Member of the Kerala Legislative Assembly
- Incumbent
- Assumed office 2026
- Preceded by: Mathew T. Thomas
- Constituency: Adoor Assembly constituency

Personal details
- Born: 1980 (age 45–46) Konni, Pathanamthitta district, Kerala, India
- Party: Indian National Congress
- Parent: Vasu (father);
- Alma mater: Government Law College, Thrissur
- Occupation: Politician; Advocate;

= C. V. Santhakumar =

Indian politician (born 1980)

C. V. Santhakumar (born 1980) is an Indian politician from Kerala.
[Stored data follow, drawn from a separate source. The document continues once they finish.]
/-- Settles O12: power-up is the reset input with BUF lost, and neither writes the fault log. -/
theorem powerUpIsTreatedAsReset : Obligations.PowerUpIsTreatedAsReset :=
  fun _ _ hp => ⟨_, step_of_pending hp, rfl, rfl, rfl, rfl, rfl, rfl, rfl, rfl, rfl, rfl⟩

/-! ## The cause codes (R121) -/

theorem Cause.code_lt (c : Cause) : c.code < 0x8#4 := by cases c <;> decide

/-- Settles O47: a command leaves the latch coherent, and a coherent latch answers a fault with its cause. -/
theorem causeCodes : Obligations.CauseCodes := by
  refine ⟨rfl, rfl, rfl, rfl, rfl, rfl, rfl, rfl, Cause.code_lt, fun w s t r hs h hr hfault => ?_⟩
  obtain ⟨-, hlatch⟩ := coherent_iff.mp (hs.performWord h)
  obtain ⟨-, hcause⟩ := hlatch.rsp r hr
  exact hcause.mp hfault

end Sys2Proof.Machine
end

section
/-! PROOFS. The reset input, alone, with a command word and during a command (70_reset_and_hazards.md R141, R142), and
the answer to every command word (R156). -/

namespace Sys2Proof.Machine

/-! ## The reset input (R141, R142) -/

/-- Settles O10: with a command word or without, the event is `resetByInput`, and the word is not decoded. -/
theorem resetInputHasTheEffectOfReset : Obligations.ResetInputHasTheEffectOfReset := by
  rintro s w rest (hp | hp)
  · exact step_of_pending hp
  · exact step_of_pending hp

/-- Settles O11: abandoning a command leaves the same state as power-up, which never saw the command. -/
theorem resetDuringACommandAbandonsIt : Obligations.ResetDuringACommandAbandonsIt := by
  intro s w rest hp
  have hstep : step s = step { s with pending := .powerUp :: rest } := step_of_pending hp
  rw [hstep]
  exact powerUpIsTreatedAsReset _ rest rfl

/-! ## Every command is answered (R156) -/

/-- A command word leaves a response: the command's own, or the fault's (R57, R124). -/
theorem performWord_responds {w : Word} {s t : State} (h : performWord w s = .next t) : ∃ r, t.rsp = some r := by
  obtain ⟨i, -, hi⟩ | hf := performWord_completes_or_faults h
  · obtain ⟨v, hv⟩ := hi.rsp
    exact ⟨_, hv⟩
  · obtain ⟨c, hc⟩ := hf.faultTaken
    exact ⟨_, hc.rsp⟩

/-- Settles O45: every word has a next state, and that state holds its response. -/
theorem everyCommandIsAnswered : Obligations.EveryCommandIsAnswered := by
  intro w s
  obtain ⟨t, ht⟩ := performWord_total w s
  obtain ⟨r, hr⟩ := performWord_responds ht
  exact ⟨t, r, ht, hr⟩

end Sys2Proof.Machine
end
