-- ==== Sys2Proof/Decode.lean ====
section
/-! DEFINITION. The decoder and the encoder of the 32-bit command word (spec/30_encoding.md R90 to R95). -/

namespace Sys2Proof

/-- The field `OP` (R91). -/
def opField (w : Word32) : BitVec 8 := w.extractLsb' 0 8

/-- The field `BS` (R91, R92). -/
def bsField (w : Word32) : BitVec 2 := w.extractLsb' 8 2

/-- The field `BD` (R91, R92). -/
def bdField (w : Word32) : BitVec 2 := w.extractLsb' 10 2

/-- The field `CH` (R91, R92). -/
def chField (w : Word32) : Chan := if w.getLsbD 12 then .c1 else .c0

/-- The field `SLOT` (R91, R92). -/
def slotField (w : Word32) : BitVec 8 := w.extractLsb' 16 8

/-- Why a word is illegal (R94): its opcode is none of R93's, or a bit outside the fields its opcode uses is
set. Both raise `ILLEGAL_CMD`. -/
inductive DecodeError where
  | unassignedOpcode
  | nonzeroUnusedBits
  deriving DecidableEq, Repr

/-- One row of R93: the word matches when `(w & mask) == value`; `make` reads the fields the row uses. -/
structure Row where
  mask  : Word32
  value : Word32
  make  : Word32 → Instr

/-- The table of R93. -/
def rows : List Row := [
  { mask := 0xFFFFFFFF#32, value := 0x00000000#32, make := fun _ => .nop },
  { mask := 0xFFFFF0FF#32, value := 0x00000001#32, make := fun w => .fftFwd (bsField w) (bdField w) },
  { mask := 0xFFFFF0FF#32, value := 0x00000002#32, make := fun w => .fftFwdr (bsField w) (bdField w) },
  { mask := 0xFFFFF0FF#32, value := 0x00000003#32, make := fun w => .fftInv (bsField w) (bdField w) },
  { mask := 0xFF00FCFF#32, value := 0x00000004#32, make := fun w => .fftInvr (bsField w) (slotField w) },
  { mask := 0xFFFFF3FF#32, value := 0x00000005#32, make := fun w => .mask (bdField w) },
  { mask := 0xFF00F0FF#32, value := 0x00000006#32, make := fun w => .build (bsField w) (bdField w) (slotField w) },
  { mask := 0xFFFFEFFF#32, value := 0x00000010#32, make := fun w => .oscSetf (chField w) },
  { mask := 0xFFFFEFFF#32, value := 0x00000011#32, make := fun w => .oscAdv (chField w) },
  { mask := 0xFFFFEFFF#32, value := 0x00000012#32, make := fun w => .oscRetrig (chField w) },
  { mask := 0xFFFFFFFF#32, value := 0x00000013#32, make := fun _ => .morphSetf },
  { mask := 0xFFFFFFFF#32, value := 0x00000014#32, make := fun _ => .morphAdv } ]

/-- The row a word matches (R95). -/
def Row.hits (w : Word32) (r : Row) : Bool := (w &&& r.mask) == r.value

/-- The decoder of R95, total on all words: the one row that matches, or illegal, by name. -/
def decode (w : Word32) : Except DecodeError Instr :=
  match rows.find? (Row.hits w) with
  | some r => .ok (r.make w)
  | none =>
    if rows.any (fun r => opField r.value == opField w) then .error .nonzeroUnusedBits
    else .error .unassignedOpcode

/-- The bit `CH` holds (R91). -/
def Chan.bit : Chan → BitVec 1
  | .c0 => 0#1
  | .c1 => 1#1

/-- A command word from its fields, every reserved bit 0 (R91). -/
def packFields (op : BitVec 8) (bs bd : BitVec 2) (ch : BitVec 1) (slot : BitVec 8) : Word32 :=
  0#8 ++ slot ++ 0#3 ++ ch ++ bd ++ bs ++ op

/-- The word of a command (R93): its opcode, the fields it uses, zero elsewhere. -/
def encode : Instr → Word32
  | .nop => packFields 0x00#8 0#2 0#2 0#1 0#8
  | .fftFwd bs bd => packFields 0x01#8 bs bd 0#1 0#8
  | .fftFwdr bs bd => packFields 0x02#8 bs bd 0#1 0#8
  | .fftInv bs bd => packFields 0x03#8 bs bd 0#1 0#8
  | .fftInvr bs slot => packFields 0x04#8 bs 0#2 0#1 slot
  | .mask bd => packFields 0x05#8 0#2 bd 0#1 0#8
  | .build bs bd slot => packFields 0x06#8 bs bd 0#1 slot
  | .oscSetf ch => packFields 0x10#8 0#2 0#2 ch.bit 0#8
  | .oscAdv ch => packFields 0x11#8 0#2 0#2 ch.bit 0#8
  | .oscRetrig ch => packFields 0x12#8 0#2 0#2 ch.bit 0#8
  | .morphSetf => packFields 0x13#8 0#2 0#2 0#1 0#8
  | .morphAdv => packFields 0x14#8 0#2 0#2 0#1 0#8

/-- The instruction read from a word given as the opcode table numbers its bits. A command word has 32 bits
(R90); the bits above `nbits` are 0. -/
def decodeTableWord (nbits w : Nat) : Option Instr :=
  if nbits ≤ 32 then (decode (BitVec.ofNat 32 (w % 2 ^ nbits))).toOption else none

end Sys2Proof
end

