/-- R140 and R141: with legal `SR` and `FARG` the ratio `q` is the two rounded divisions and is never NaN or negative; the
cutoff is `floor(q) + 1` unless that exceeds `N/2`, and an infinite `q` gives none. A cutoff lies in `1 .. N/2`, so the
range `C .. N-C` is never empty (R142). -/
def Obligations.CutoffIsTheFloorPlusOne : Prop := ∀ (b : Build) (sr farg : F),
  b.Legal → isFinite b.prec sr = true → fgt b.prec sr (toF b.prec 0) = true → fgt b.prec farg (toF b.prec 0) = true →
  let q := fdiv b.prec (fdiv b.prec sr (toF b.prec 2)) farg
  isNaN b.prec q = false ∧ fsign b.prec q = false ∧
  (isFinite b.prec q = false → cutoff b sr farg = none) ∧
  (isFinite b.prec q = true → ∃ k : Nat, (k : Int) = ⌊realOf b.prec q⌋ ∧
    cutoff b sr farg = if b.n / 2 < k + 1 then none else some (k + 1)) ∧
  ∀ c, cutoff b sr farg = some c → 1 ≤ c ∧ c ≤ b.n / 2 ∧ c ≤ b.n - c

/-- R142 and R144: nothing changes without a cutoff; with one, bin `k` is zeroed exactly when bin `N - k` is, bin 0
becomes real, the other bins stay, and a spectrum that is Hermitian as real numbers stays so. -/
def Obligations.MaskKeepsHermitianSymmetry : Prop := ∀ (p : Prec) (n c : Nat) (y : List Cplx),
  y.length = n → 1 ≤ c → 2 * c ≤ n →
  let z := maskFn n (some c) y
  let at' := fun (l : List Cplx) k => l.getD k ⟨0#64, 0#64⟩
  maskFn n none y = y ∧
  (∀ k, 1 ≤ k → k < n → ((c ≤ k ∧ k ≤ n - c) ↔ (c ≤ n - k ∧ n - k ≤ n - c))) ∧
  (∀ k, c ≤ k → k ≤ n - c → at' z k = ⟨0#64, 0#64⟩) ∧
  (at' z 0).im = 0#64 ∧ (at' z 0).re = (at' y 0).re ∧
  (∀ k, 1 ≤ k → k < n → ¬(c ≤ k ∧ k ≤ n - c) → at' z k = at' y k) ∧
  ((∀ k, 1 ≤ k → 2 * k < n → realOf p (at' y (n - k)).re = realOf p (at' y k).re ∧
      realOf p (at' y (n - k)).im = -realOf p (at' y k).im) →
    ∀ k, 1 ≤ k → 2 * k < n → realOf p (at' z (n - k)).re = realOf p (at' z k).re ∧
      realOf p (at' z (n - k)).im = -realOf p (at' z k).im)

/-! ## The arithmetic -/

/-- R14: rounding a positive real `m * 2^e`, of either sign, gives a nearest value, ties to even, unless it reaches the
bound from which on the result is an infinity, as IEEE 754 has it (PRESUMED, log 12). -/
def Obligations.RoundingIsNearestTiesToEven : Prop := ∀ (p : Prec) (neg : Bool) (m : Nat) (e : Int), 0 < m →
  let x : ℚ := (if neg then -1 else 1) * ((m : ℚ) * (2 : ℚ) ^ e)
  (|x| < overflowBound p → NearestEven p x (roundF p neg m e false)) ∧
  (overflowBound p ≤ |x| → roundF p neg m e false = infF p neg)

/-- R14, R110: sums, differences and products of finite values are the exact results rounded once to nearest even, below
the overflow bound. -/
def Obligations.SumsAndProductsAreRoundedOnce : Prop := ∀ (p : Prec) (a b : F),
  isFinite p a = true → isFinite p b = true →
  (|realOf p a + realOf p b| < overflowBound p → NearestEven p (realOf p a + realOf p b) (fadd p a b)) ∧
  (|realOf p a - realOf p b| < overflowBound p → NearestEven p (realOf p a - realOf p b) (fsub p a b)) ∧
  (|realOf p a * realOf p b| < overflowBound p → NearestEven p (realOf p a * realOf p b) (fmul p a b))

/-- R14, R110: quotients of finite values by a non-zero one are the exact quotients rounded once to nearest even, below
the overflow bound. -/
def Obligations.QuotientsAreRoundedOnce : Prop := ∀ (p : Prec) (a b : F),
  isFinite p a = true → isFinite p b = true → realOf p b ≠ 0 → |realOf p a / realOf p b| < overflowBound p →
  NearestEven p (realOf p a / realOf p b) (fdiv p a b)

/-- R110: when a sum, difference, product, quotient or square root is a NaN it is the canonical quiet NaN of the format;
it is one exactly when an operand is a NaN or the operation is invalid: infinities that cancel, zero times infinity, zero
over zero, infinity over infinity, the root of a negative value other than `-0.0` (the cases are IEEE 754's: PRESUMED, log
12). Negation flips the sign bit and nothing else. -/
def Obligations.NaNResultsAreCanonical : Prop := ∀ (p : Prec) (a b : F),
  (isNaN p (fadd p a b) = true → fadd p a b = canonNaN p) ∧ (isNaN p (fsub p a b) = true → fsub p a b = canonNaN p) ∧
  (isNaN p (fmul p a b) = true → fmul p a b = canonNaN p) ∧ (isNaN p (fdiv p a b) = true → fdiv p a b = canonNaN p) ∧
  (isNaN p (fsqrt p a) = true → fsqrt p a = canonNaN p) ∧
  (isNaN p (fadd p a b) = true ↔
    isNaN p a = true ∨ isNaN p b = true ∨ (IsInf p a ∧ IsInf p b ∧ fsign p a ≠ fsign p b)) ∧
  (isNaN p (fsub p a b) = true ↔
    isNaN p a = true ∨ isNaN p b = true ∨ (IsInf p a ∧ IsInf p b ∧ fsign p a = fsign p b)) ∧
  (isNaN p (fmul p a b) = true ↔
    isNaN p a = true ∨ isNaN p b = true ∨ (IsInf p a ∧ IsZero p b) ∨ (IsZero p a ∧ IsInf p b)) ∧
  (isNaN p (fdiv p a b) = true ↔
    isNaN p a = true ∨ isNaN p b = true ∨ (IsZero p a ∧ IsZero p b) ∨ (IsInf p a ∧ IsInf p b)) ∧
  (isNaN p (fsqrt p a) = true ↔ isNaN p a = true ∨ (fsign p a = true ∧ ¬IsZero p a)) ∧
  canonNaN p = (match p with | .binary32 => 0x7FC00000#64 | .binary64 => 0x7FF8000000000000#64) ∧
  fsign p (fneg p a) = !fsign p a ∧ fmag p (fneg p a) = fmag p a
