-- ==== Sys2Proof/Laws/State.lean ====
section
/-! SUPPORT. One lemma per field per named update of State: what each leaves alone, and what it sets. -/

namespace Sys2Proof.Machine

/-! ### Fields after the completion of a command -/

@[simp] theorem State.finish_build (s : State) : (s.finish).build = s.build := rfl
@[simp] theorem State.finish_ctrl (s : State) : (s.finish).ctrl = s.ctrl := rfl
@[simp] theorem State.finish_fault (s : State) : (s.finish).fault = s.fault := rfl
@[simp] theorem State.finish_lastcmd (s : State) : (s.finish).lastcmd = s.lastcmd := rfl
@[simp] theorem State.finish_finfo (s : State) : (s.finish).finfo = s.finfo := rfl
@[simp] theorem State.finish_farg (s : State) : (s.finish).farg = s.farg := rfl
@[simp] theorem State.finish_sr (s : State) : (s.finish).sr = s.sr := rfl
@[simp] theorem State.finish_morphP (s : State) : (s.finish).morphP = s.morphP := rfl
@[simp] theorem State.finish_morphOut (s : State) : (s.finish).morphOut = s.morphOut := rfl
@[simp] theorem State.finish_ch0 (s : State) : (s.finish).ch0 = s.ch0 := rfl
@[simp] theorem State.finish_ch1 (s : State) : (s.finish).ch1 = s.ch1 := rfl
@[simp] theorem State.finish_slots (s : State) : (s.finish).slots = s.slots := rfl
@[simp] theorem State.finish_mem (s : State) : (s.finish).mem = s.mem := rfl
@[simp] theorem State.finish_scr (s : State) : (s.finish).scr = s.scr := rfl
@[simp] theorem State.finish_rst (s : State) : (s.finish).rst = s.rst := rfl
@[simp] theorem State.finish_out (s : State) : (s.finish).out = s.out := rfl
@[simp] theorem State.finish_reads (s : State) : (s.finish).reads = s.reads := rfl
@[simp] theorem State.finish_draws (s : State) : (s.finish).draws = s.draws := rfl
@[simp] theorem State.finish_turns (s : State) : (s.finish).turns = s.turns := rfl

/-! ### Fields after an output event -/

@[simp] theorem State.emit_build (s : State) (t : Tag) (v : F) : (s.emit t v).build = s.build := rfl
@[simp] theorem State.emit_ctrl (s : State) (t : Tag) (v : F) : (s.emit t v).ctrl = s.ctrl := rfl
@[simp] theorem State.emit_inflight (s : State) (t : Tag) (v : F) : (s.emit t v).inflight = s.inflight := rfl
@[simp] theorem State.emit_done (s : State) (t : Tag) (v : F) : (s.emit t v).done = s.done := rfl
@[simp] theorem State.emit_fault (s : State) (t : Tag) (v : F) : (s.emit t v).fault = s.fault := rfl
@[simp] theorem State.emit_lastcmd (s : State) (t : Tag) (v : F) : (s.emit t v).lastcmd = s.lastcmd := rfl
@[simp] theorem State.emit_finfo (s : State) (t : Tag) (v : F) : (s.emit t v).finfo = s.finfo := rfl
@[simp] theorem State.emit_farg (s : State) (t : Tag) (v : F) : (s.emit t v).farg = s.farg := rfl
@[simp] theorem State.emit_sr (s : State) (t : Tag) (v : F) : (s.emit t v).sr = s.sr := rfl
@[simp] theorem State.emit_morphP (s : State) (t : Tag) (v : F) : (s.emit t v).morphP = s.morphP := rfl
@[simp] theorem State.emit_morphOut (s : State) (t : Tag) (v : F) : (s.emit t v).morphOut = s.morphOut := rfl
@[simp] theorem State.emit_ch0 (s : State) (t : Tag) (v : F) : (s.emit t v).ch0 = s.ch0 := rfl
@[simp] theorem State.emit_ch1 (s : State) (t : Tag) (v : F) : (s.emit t v).ch1 = s.ch1 := rfl
@[simp] theorem State.emit_slots (s : State) (t : Tag) (v : F) : (s.emit t v).slots = s.slots := rfl
@[simp] theorem State.emit_mem (s : State) (t : Tag) (v : F) : (s.emit t v).mem = s.mem := rfl
@[simp] theorem State.emit_scr (s : State) (t : Tag) (v : F) : (s.emit t v).scr = s.scr := rfl
@[simp] theorem State.emit_rst (s : State) (t : Tag) (v : F) : (s.emit t v).rst = s.rst := rfl
@[simp] theorem State.emit_reads (s : State) (t : Tag) (v : F) : (s.emit t v).reads = s.reads := rfl
@[simp] theorem State.emit_draws (s : State) (t : Tag) (v : F) : (s.emit t v).draws = s.draws := rfl
@[simp] theorem State.emit_turns (s : State) (t : Tag) (v : F) : (s.emit t v).turns = s.turns := rfl

/-! ### Fields after a recorded host read -/

@[simp] theorem State.answer_build (s : State) (a : Word32) (v : Word) : (s.answer a v).build = s.build := rfl
@[simp] theorem State.answer_ctrl (s : State) (a : Word32) (v : Word) : (s.answer a v).ctrl = s.ctrl := rfl
@[simp] theorem State.answer_inflight (s : State) (a : Word32) (v : Word) : (s.answer a v).inflight = s.inflight := rfl
@[simp] theorem State.answer_done (s : State) (a : Word32) (v : Word) : (s.answer a v).done = s.done := rfl
@[simp] theorem State.answer_fault (s : State) (a : Word32) (v : Word) : (s.answer a v).fault = s.fault := rfl
@[simp] theorem State.answer_lastcmd (s : State) (a : Word32) (v : Word) : (s.answer a v).lastcmd = s.lastcmd := rfl
@[simp] theorem State.answer_finfo (s : State) (a : Word32) (v : Word) : (s.answer a v).finfo = s.finfo := rfl
@[simp] theorem State.answer_farg (s : State) (a : Word32) (v : Word) : (s.answer a v).farg = s.farg := rfl
@[simp] theorem State.answer_sr (s : State) (a : Word32) (v : Word) : (s.answer a v).sr = s.sr := rfl
@[simp] theorem State.answer_morphP (s : State) (a : Word32) (v : Word) : (s.answer a v).morphP = s.morphP := rfl
@[simp] theorem State.answer_morphOut (s : State) (a : Word32) (v : Word) : (s.answer a v).morphOut = s.morphOut := rfl
@[simp] theorem State.answer_ch0 (s : State) (a : Word32) (v : Word) : (s.answer a v).ch0 = s.ch0 := rfl
@[simp] theorem State.answer_ch1 (s : State) (a : Word32) (v : Word) : (s.answer a v).ch1 = s.ch1 := rfl
@[simp] theorem State.answer_slots (s : State) (a : Word32) (v : Word) : (s.answer a v).slots = s.slots := rfl
@[simp] theorem State.answer_mem (s : State) (a : Word32) (v : Word) : (s.answer a v).mem = s.mem := rfl
@[simp] theorem State.answer_scr (s : State) (a : Word32) (v : Word) : (s.answer a v).scr = s.scr := rfl
@[simp] theorem State.answer_rst (s : State) (a : Word32) (v : Word) : (s.answer a v).rst = s.rst := rfl
@[simp] theorem State.answer_out (s : State) (a : Word32) (v : Word) : (s.answer a v).out = s.out := rfl
@[simp] theorem State.answer_draws (s : State) (a : Word32) (v : Word) : (s.answer a v).draws = s.draws := rfl
@[simp] theorem State.answer_turns (s : State) (a : Word32) (v : Word) : (s.answer a v).turns = s.turns := rfl

/-! ### Fields after a write of buffer entries -/

@[simp] theorem State.bufWrite_build (s : State) (f : BitVec 2) (i : Nat) (ys : List Cplx) : (s.bufWrite f i ys).build = s.build := rfl
@[simp] theorem State.bufWrite_ctrl (s : State) (f : BitVec 2) (i : Nat) (ys : List Cplx) : (s.bufWrite f i ys).ctrl = s.ctrl := rfl
@[simp] theorem State.bufWrite_inflight (s : State) (f : BitVec 2) (i : Nat) (ys : List Cplx) : (s.bufWrite f i ys).inflight = s.inflight := rfl
@[simp] theorem State.bufWrite_done (s : State) (f : BitVec 2) (i : Nat) (ys : List Cplx) : (s.bufWrite f i ys).done = s.done := rfl
@[simp] theorem State.bufWrite_fault (s : State) (f : BitVec 2) (i : Nat) (ys : List Cplx) : (s.bufWrite f i ys).fault = s.fault := rfl
@[simp] theorem State.bufWrite_lastcmd (s : State) (f : BitVec 2) (i : Nat) (ys : List Cplx) : (s.bufWrite f i ys).lastcmd = s.lastcmd := rfl
@[simp] theorem State.bufWrite_finfo (s : State) (f : BitVec 2) (i : Nat) (ys : List Cplx) : (s.bufWrite f i ys).finfo = s.finfo := rfl
@[simp] theorem State.bufWrite_farg (s : State) (f : BitVec 2) (i : Nat) (ys : List Cplx) : (s.bufWrite f i ys).farg = s.farg := rfl
@[simp] theorem State.bufWrite_sr (s : State) (f : BitVec 2) (i : Nat) (ys : List Cplx) : (s.bufWrite f i ys).sr = s.sr := rfl
@[simp] theorem State.bufWrite_morphP (s : State) (f : BitVec 2) (i : Nat) (ys : List Cplx) : (s.bufWrite f i ys).morphP = s.morphP := rfl
@[simp] theorem State.bufWrite_morphOut (s : State) (f : BitVec 2) (i : Nat) (ys : List Cplx) : (s.bufWrite f i ys).morphOut = s.morphOut := rfl
@[simp] theorem State.bufWrite_ch0 (s : State) (f : BitVec 2) (i : Nat) (ys : List Cplx) : (s.bufWrite f i ys).ch0 = s.ch0 := rfl
@[simp] theorem State.bufWrite_ch1 (s : State) (f : BitVec 2) (i : Nat) (ys : List Cplx) : (s.bufWrite f i ys).ch1 = s.ch1 := rfl
@[simp] theorem State.bufWrite_slots (s : State) (f : BitVec 2) (i : Nat) (ys : List Cplx) : (s.bufWrite f i ys).slots = s.slots := rfl
@[simp] theorem State.bufWrite_scr (s : State) (f : BitVec 2) (i : Nat) (ys : List Cplx) : (s.bufWrite f i ys).scr = s.scr := rfl
@[simp] theorem State.bufWrite_rst (s : State) (f : BitVec 2) (i : Nat) (ys : List Cplx) : (s.bufWrite f i ys).rst = s.rst := rfl
@[simp] theorem State.bufWrite_out (s : State) (f : BitVec 2) (i : Nat) (ys : List Cplx) : (s.bufWrite f i ys).out = s.out := rfl
@[simp] theorem State.bufWrite_reads (s : State) (f : BitVec 2) (i : Nat) (ys : List Cplx) : (s.bufWrite f i ys).reads = s.reads := rfl
@[simp] theorem State.bufWrite_draws (s : State) (f : BitVec 2) (i : Nat) (ys : List Cplx) : (s.bufWrite f i ys).draws = s.draws := rfl
@[simp] theorem State.bufWrite_turns (s : State) (f : BitVec 2) (i : Nat) (ys : List Cplx) : (s.bufWrite f i ys).turns = s.turns := rfl
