-- ==== Sys2Proof/Tests/Slice0.lean ====
section
/-! SUPPORT. Small tests: the well-formedness smoke, words written out from R93, effects with results from spec/95_test_vectors.md, and a witness for the hypotheses of every statement. -/

namespace Sys2Proof.Machine.Tests

open Sys2Proof Sys2Proof.Machine

-- One theorem at a time: kernel evaluations that wait for each other would each hold a thread and its stack.
set_option Elab.async false

/-! ## Small states -/

/-- The state with the command in flight. -/
def busyWith (i : Instr) (s : State) : State := { s with inflight := some (encode i) }

/-- The property holds of the next state, and there is one. -/
def onNext (r : Result) (p : State → Bool) : Bool :=
  match r with
  | .next t => p t
  | .fault _ => false
  | .refused _ => false

/-- `SR = 8`, `FARG = 1`, slot 0 the table `[0, 1, 0, -1]` of 95_test_vectors.md P3 with `MAXF = 4`, slot 1 its negation
with the hermite kernel (P4); channel 0 has the set of slot 0, channel 1 that of slot 1; no table selected. -/
def loaded : State :=
  let s := (State.reset.tabWrite 0 [0x0#64, 0x3FF0000000000000#64, 0x0#64, 0xBFF0000000000000#64]).tabWrite 1
    [0x0#64, 0xBFF0000000000000#64, 0x0#64, 0x3FF0000000000000#64]
  { s with
    sr := 0x4020000000000000#64
    farg := 0x3FF0000000000000#64
    morphP := 0x3FD0000000000000#64
    slots := [⟨0x4010000000000000#64, 4#18, 0#2⟩, ⟨0x4010000000000000#64, 4#18, 1#2⟩, .reset, .reset]
    ch0 := { Channel.reset with setcnt := 1#9 }
    ch1 := { Channel.reset with setbase := 1#8, setcnt := 1#9 } }

/-- `loaded` after `MORPH.SETF` at 1 (P4): both channels play with `INC = 0x8000` from position 0. -/
def playing : State :=
  { loaded with
    ch0 := { loaded.ch0 with freq := 0x3FF0000000000000#64, valid := true, sel := 0#8, curlen := 4#18, curkern := .linear,
                             inc := 0x8000#64, top := 0x4010000000000000#64 }
    ch1 := { loaded.ch1 with freq := 0x3FF0000000000000#64, valid := true, sel := 1#8, curlen := 4#18, curkern := .hermite,
                             inc := 0x8000#64, top := 0x4010000000000000#64 } }

/-- A machine with `N = 8`. -/
def eight : State :=
  State.afterReset { Build.standard with log2n := 3, log2lmax := 3 } [] (List.replicate 8 ⟨0#64, 0#64⟩)

/-- The spectrum of V-FFT-9 in `B1`, `SR = 8`, `FARG = 4`. -/
def square : State :=
  { eight.bufWrite 1#2 0
      [⟨0x0#64, 0x0#64⟩, ⟨0x3FE6A09E667F3BCC#64, 0xBFFB504F333F9DE6#64⟩, ⟨0x0#64, 0x0#64⟩,
       ⟨0x3FE6A09E667F3BCC#64, 0xBFD2BEC33301886C#64⟩, ⟨0x0#64, 0x0#64⟩, ⟨0x3FE6A09E667F3BCC#64, 0x3FD2BEC333018868#64⟩,
       ⟨0x0#64, 0x0#64⟩, ⟨0x3FE6A09E667F3BCC#64, 0x3FFB504F333F9DE7#64⟩] with
    sr := 0x4020000000000000#64, farg := 0x4010000000000000#64 }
He is a member of the Kerala Legislative Assembly from the Adoor Assembly constituency in Pathanamthitta district representing the Indian National Congress.

== Early life ==
Santhakumar is from Konni, Pathanamthitta district, Kerala. He is the son Vasu. He completed BA at a college affiliated with University of Calicut In 2015, and five year BA(Law);LL.B Degree at Government Law College, Thrissur. He is an advocate and his wife is an Overseer, Grade III LSGD, Government of Keralam. He declared assets worth Rs.72 lakhs in his affidavit with the Election Commission of India.

== Career ==
Santhakumar won the Adoor Assembly constituency representing the Indian National Congress in the 2026 Kerala Legislative Assembly election. He polled 66,153 votes and defeated his nearest rival, Priji Kannan of the Communist Party of India, by a margin of 10,332 votes.